EXERCISE OBJECTIVE »
In the data below, find the line containing "if neg || (onesIn 4", then set down that line and every later line up to and including the line containing "(16 * c + d, disparityAfter n 4 d)", exactly.

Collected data
- - -
-- ==== Sys2Proof/Machine/Lane.lean ====
section
/-! DEFINITION. The lanes of a Rhoed link (08_tile_links.md R260, R261, R263 to R268, R271 to R274): the words of each forward
packet, the coding of the forward lane, the code groups of the return lane and the frames they carry. What R260 and R261 take
from IEEE 802.3 is PRESUMED (log 89). -/

namespace Sys2Proof.Machine

/-! ### Words of the forward packets (R263 to R267) -/

/-- TYPE of a packet (R264). -/
def Packet.type : Packet → Nat
  | .subframe .. => 0x01
  | .line .. => 0x02
  | .endp .. => 0x03
  | .abort .. => 0x04
  | .hold => 0x05
  | .mode .. => 0x06
  | .dark => 0x07
  | .control .. => 0x08

/-- BODY of a header word, bytes 4 to 27 (R265 to R267). -/
def Packet.body : Packet → Bytes
  | .subframe m phase slot flags frame sub cr band =>
    leBytes 1 m ++ leBytes 1 phase ++ leBytes 1 slot ++ leBytes 1 flags ++ leBytes 8 frame ++ leBytes 1 sub
      ++ ((List.range 3).flatMap fun k => leBytes 1 (cr.getD k 0)) ++ leBytes 1 (band % 4) ++ leBytes 7 0
  | .line n frame sub _ _ => leBytes 4 n ++ leBytes 8 frame ++ leBytes 12 sub
  | .endp lines frame sub c => leBytes 4 lines ++ leBytes 8 frame ++ leBytes 4 sub ++ leBytes 4 c ++ leBytes 4 0
  | .abort n cause frame sub => leBytes 2 n ++ leBytes 2 cause ++ leBytes 8 frame ++ leBytes 12 sub
  | .mode m retrain frame => leBytes 1 m ++ leBytes 3 retrain ++ leBytes 8 frame ++ leBytes 12 0
  | .control seq opcode frame => leBytes 1 seq ++ leBytes 3 opcode ++ leBytes 8 frame ++ leBytes 12 0
  | .hold => leBytes 24 0
  | .dark => leBytes 24 0

/-- The header word of a packet on a link: MARK, TYPE, LINK, BODY and HCRC (R263). -/
def Packet.header (link : Nat) (p : Packet) : Bytes :=
  let b := leBytes 2 0x6B1F ++ leBytes 1 p.type ++ leBytes 1 link ++ p.body
  b ++ leBytes 4 (crc32c b)

/-- Codes of the pixels of a line, 30 bits each, as one little-endian bit string (R266). -/
def packPixels : List Nat → Nat
  | [] => 0
  | c :: rest => c % 2 ^ 30 + 2 ^ 30 * packPixels rest

/-- The bytes of a packet: one header word, and for a LINE its 450 payload words and the trailer word (R264, R266). -/
def Packet.bytes (link : Nat) (p : Packet) : Bytes :=
  p.header link ++ match p with
    | .line n _ _ codes c => leBytes 14400 (packPixels codes) ++ leBytes 4 c ++ leBytes 28 n
    | _ => []

/-- The bytes cut into link words of 32 (R260, R263). -/
def linkWords : Nat → Bytes → List Bytes
  | 0, _ => []
  | k + 1, b => b.take 32 :: linkWords k (b.drop 32)

/-- The link words of a packet: 452 for a LINE, one for every other packet (R264). -/
def Packet.words (link : Nat) (p : Packet) : List Bytes := linkWords (match p with
  | .line .. => 452
  | _ => 1) (p.bytes link)

/-! ### Coding of the forward lane (R260) -/

/-- One payload bit through the scrambler 1 + x^39 + x^58; bit k of the state is the scrambled bit k + 1 places before. -/
def scrambleBit (st : Nat) (b : Bool) : Nat × Bool :=
  let o := Bool.xor b (Bool.xor (bit st 38) (bit st 57))
  ((2 * st + (if o then 1 else 0)) % 2 ^ 58, o)

/-- A payload of k bits scrambled, bit 0 first. -/
def scramble : Nat → Nat → Nat → Nat × Nat
  | 0, st, _ => (st, 0)
  | k + 1, st, v =>
    let (st, o) := scrambleBit st (bit v 0)
    let (st, rest) := scramble k st (v / 2)
    (st, (if o then 1 else 0) + 2 * rest)

/-- A link word as one 257-bit block: header bit 1, all data, and its four 64-bit payloads as scrambled; bits 4:0 of the block are then
exclusive-ored with its bits 12:8 (Clause 91). -/
def wordBlock (st : Nat) (w : Bytes) : Nat × Nat :=
  let (st, v) := scramble 256 st (leAt w 0 32)
  let b := 1 + 2 * v
  (st, b ^^^ bits b 12 8)

/-- Product in GF(2^10), reduced by x^10 + x^3 + 1: `k` bits of `b` are taken. -/
def gfMul : Nat → Nat → Nat → Nat
  | 0, _, _ => 0
  | k + 1, a, b =>
    let a2 := if 512 ≤ a then (2 * a) ^^^ 0x409 else 2 * a
    (if b % 2 = 1 then a else 0) ^^^ gfMul k a2 (b / 2)

/-- Multiply a polynomial, highest power first, by x + r. -/
def rsTimes (r : Nat) (g : List Nat) : List Nat := List.zipWith (· ^^^ ·) (g ++ [0]) (0 :: g.map (gfMul 10 · r))

/-- The generator polynomial with the roots 2^0 to 2^13, highest power first. -/
def rsGenerator : List Nat :=
  ((List.range 14).foldl (fun (x : List Nat × Nat) _ => (rsTimes x.2 x.1, gfMul 10 x.2 2)) ([1], 1)).1

/-- One message symbol into the 14 parity symbols. -/
def rsStep (g par : List Nat) (m : Nat) : List Nat :=
  let f := m ^^^ par.getD 0 0
  List.zipWith (· ^^^ ·) (par.drop 1 ++ [0]) (g.map (gfMul 10 f))

/-- The parity of a message of 514 symbols (RS(528,514)). -/
def rsParity (ms : List Nat) : List Nat := ms.foldl (rsStep (rsGenerator.drop 1)) (List.replicate 14 0)

/-- One codeword from twenty 257-bit blocks: 514 message symbols of 10 bits and their parity. -/
def codeword (blocks : List Nat) : List Nat :=
  let v := blocks.foldr (fun b v => b + 2 ^ 257 * v) 0
  let ms := (List.range 514).map fun k => v / 2 ^ (10 * k) % 1024
  ms ++ rsParity ms

/-- The words of a lane as blocks, from a state of the scrambler on. -/
def laneBlocks : Nat → List Bytes → List Nat
  | _, [] => []
  | st, w :: r => (wordBlock st w).2 :: laneBlocks (wordBlock st w).1 r

/-- The codewords of `k` times twenty words of a lane. -/
def laneCodewords : Nat → List Nat → List (List Nat)
  | 0, _ => []
  | k + 1, bs => codeword (bs.take 20) :: laneCodewords k (bs.drop 20)

/-- The words of the packets among some outputs that are sent on a link, oldest first (R263). One HOLD stands for the HOLD words up to
the next packet (log 89). -/
def laneWords (n : Nat) (out : List Sent) : List Bytes :=
  out.flatMap fun o => match o with
    | .tile k p => if k = n then p.words n else []
    | _ => []

/-- The codewords of a forward lane: what the 9610 has sent on it, coded from a state of the scrambler that Clause 49 leaves free
(R260; log 89). -/
def laneStream (s : State) (n : Nat) : List (List Nat) :=
  let ws := laneWords n s.sent
  laneCodewords (ws.length / 20) (laneBlocks (Config.laneSeed n % 2 ^ 58) ws)

/-- Rate of a forward lane in baud (R260). -/
def laneBaud (half : Bool) : Nat := if half then 12890625000 else 25781250000

/-- What a forward lane carries (R275). -/
inductive Forward where
  | electricalIdle | prbs31 | holds | packets
  deriving DecidableEq, Repr

/-- The forward lane by the state of the link (R275). -/
def forwardOf : LinkState → Forward
  | .off | .failed => .electricalIdle
  | .training => .prbs31
  | .aligning => .holds
  | .up => .packets

/-! ### Code groups of the return lane (R261, R271) -/

/-- The six bits of D.x at negative running disparity, first bit as bit 5. -/
def table6 : List Nat :=
  [0x27, 0x1D, 0x2D, 0x31, 0x35, 0x29, 0x19, 0x38, 0x39, 0x25, 0x15, 0x34, 0x0D, 0x2C, 0x1C, 0x17] ++
  [0x1B, 0x23, 0x13, 0x32, 0x0B, 0x2A, 0x1A, 0x3A, 0x33, 0x26, 0x16, 0x36, 0x0E, 0x2E, 0x1E, 0x2B]

/-- The four bits of D.x.y at negative running disparity, first bit as bit 3. -/
def table4 : List Nat := [0xB, 0x9, 0x5, 0xC, 0xD, 0xA, 0x6, 0xE]

/-- Ones among the low k bits. -/
def onesIn (k v : Nat) : Nat := ((List.range k).map fun i => v / 2 ^ i % 2).sum

/-- The six bits of D.x; `neg`: the running disparity is negative. -/
def code6 (neg : Bool) (x : Nat) : Nat :=
  let c := table6.getD x 0
  if neg || (onesIn 6 c = 3 && x ≠ 7) then c else 63 - c

/-- Bits fghj of D.x.7 take their second form in these groups. -/
def alternate7 (neg : Bool) (x : Nat) : Bool := if neg then [17, 18, 20].contains x else [11, 13, 14].contains x

/-- The four bits of D.x.y. -/
def code4 (neg : Bool) (x y : Nat) : Nat :=
  let c := if y = 7 && alternate7 neg x then 0x7 else table4.getD y 0
  if neg || (onesIn 4 c = 2 && y ≠ 3) then c else 15 - c

/-- The running disparity after a sub-block of k bits: an unbalanced one changes it. -/
def disparityAfter (neg : Bool) (k c : Nat) : Bool := if 2 * onesIn k c = k then neg else !neg

/-- The code group of a data byte and the running disparity after it. -/
def encode10 (neg : Bool) (b : Nat) : Nat × Bool :=
  let c := code6 neg (b % 32)
  let n := disparityAfter neg 6 c
  let d := code4 n (b % 32) (b / 32)
  (16 * c + d, disparityAfter n 4 d)

/-- The data byte of a code group at a running disparity, and the disparity after it; none for a code violation. -/
def decode10 (neg : Bool) (g : Nat) : Option (Nat × Bool) :=
  match (List.range 32).find? fun x => code6 neg x = g / 16 with
  | none => none
  | some x =>
    let n := disparityAfter neg 6 (g / 16)
    match (List.range 8).find? fun y => code4 n x y = g % 16 with
    | none => none
    | some y => some (x + 32 * y, disparityAfter n 4 (g % 16))

/-- The data bytes of a run of code groups; none at the first code violation. -/
def decodeGroups : Bool → List Nat → Option Bytes
  | _, [] => some []
  | neg, g :: r =>
    match decode10 neg g with
    | none => none
    | some (b, n) => (decodeGroups n r).map fun l => BitVec.ofNat 8 b :: l

/-- K28.5 at negative and at positive running disparity. -/
def comma (neg : Bool) : Nat := if neg then 0x0FA else 0x305

/-- The 32 bytes of a frame: K28.5, which shows the running disparity, and 32 data code groups (R271). -/
def frameBytes : List Nat → Option Bytes
  | [] => none
  | k :: r =>
    if r.length ≠ 32 then none
    else if k = comma true then decodeGroups false r
    else if k = comma false then decodeGroups true r
    else none

/-- Data bytes as a tile sends them at a running disparity. -/
def encodeGroups : Bool → Bytes → List Nat
  | _, [] => []
  | neg, b :: r => (encode10 neg b.toNat).1 :: encodeGroups (encode10 neg b.toNat).2 r

/-- A frame as a tile sends it: K28.5, bytes 0 to 27 and their CRC-32C (R271). -/
def frameGroups (neg : Bool) (b : Bytes) : List Nat := comma neg :: encodeGroups (!neg) (b ++ leBytes 4 (crc32c b))

/-- A received frame of a TYPE with a good CRC (R271, R284). -/
def goodFrame (type : Nat) (gs : List Nat) : Option Bytes :=
  (frameBytes gs).filter fun b => u8 b 0 = type && leAt b 28 4 = crc32c (b.take 28)

/-! ### Frames of the return lane (R272 to R274) -/

/-- A TRAIN frame (R274). -/
structure TrainFrame where
  reqPre : Nat
  reqMain : Nat
  reqPost : Nat
  ready : Bool
  deriving DecidableEq, Repr

/-- An IDENT frame (R273). -/
structure IdentFrame where
  pos : Nat
  caps : Nat
  rev : Nat
  panelId : Nat
  tileSerial : Nat
  deriving DecidableEq, Repr

/-- A STATUS frame (R272). -/
structure StatusFrame where
  flags : Nat
  ackSeq : Nat
  temp : Nat
  fault : Nat
  lastFrame : Nat
  lastPhase : Nat
  lineCrcErr : Nat
  sfErr : Nat
  hdrErr : Nat
  fecCorr : Nat
  fecUncorr : Nat
  statusSeq : Nat
  deriving DecidableEq, Repr

/-- The fields of a TRAIN frame (R274). -/
def trainOf (b : Bytes) : TrainFrame := { reqPre := u8 b 2, reqMain := u8 b 3, reqPost := u8 b 4, ready := u8 b 5 = 1 }

/-- The fields of an IDENT frame (R273). -/
def identOf (b : Bytes) : IdentFrame := { pos := u8 b 1, caps := u8 b 2, rev := u8 b 3, panelId := leAt b 4 8, tileSerial := leAt b 12 8 }

/-- The fields of a STATUS frame (R272). -/
def statusOf (b : Bytes) : StatusFrame :=
  { flags := u8 b 2, ackSeq := u8 b 3, temp := leAt b 4 2, fault := leAt b 6 2, lastFrame := leAt b 8 4, lastPhase := u8 b 12
    lineCrcErr := leAt b 14 2, sfErr := leAt b 16 2, hdrErr := leAt b 18 2, fecCorr := leAt b 20 4, fecUncorr := leAt b 24 2
    statusSeq := leAt b 26 2 }

end Sys2Proof.Machine
end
- - -
ANSWER »
  if neg || (onesIn 4 c = 2 && y ≠ 3) then c else 15 - c

/-- The running disparity after a sub-block of k bits: an unbalanced one changes it. -/
def disparityAfter (neg : Bool) (k c : Nat) : Bool := if 2 * onesIn k c = k then neg else !neg

/-- The code group of a data byte and the running disparity after it. -/
def encode10 (neg : Bool) (b : Nat) : Nat × Bool :=
  let c := code6 neg (b % 32)
  let n := disparityAfter neg 6 c
  let d := code4 n (b % 32) (b / 32)
  (16 * c + d, disparityAfter n 4 d)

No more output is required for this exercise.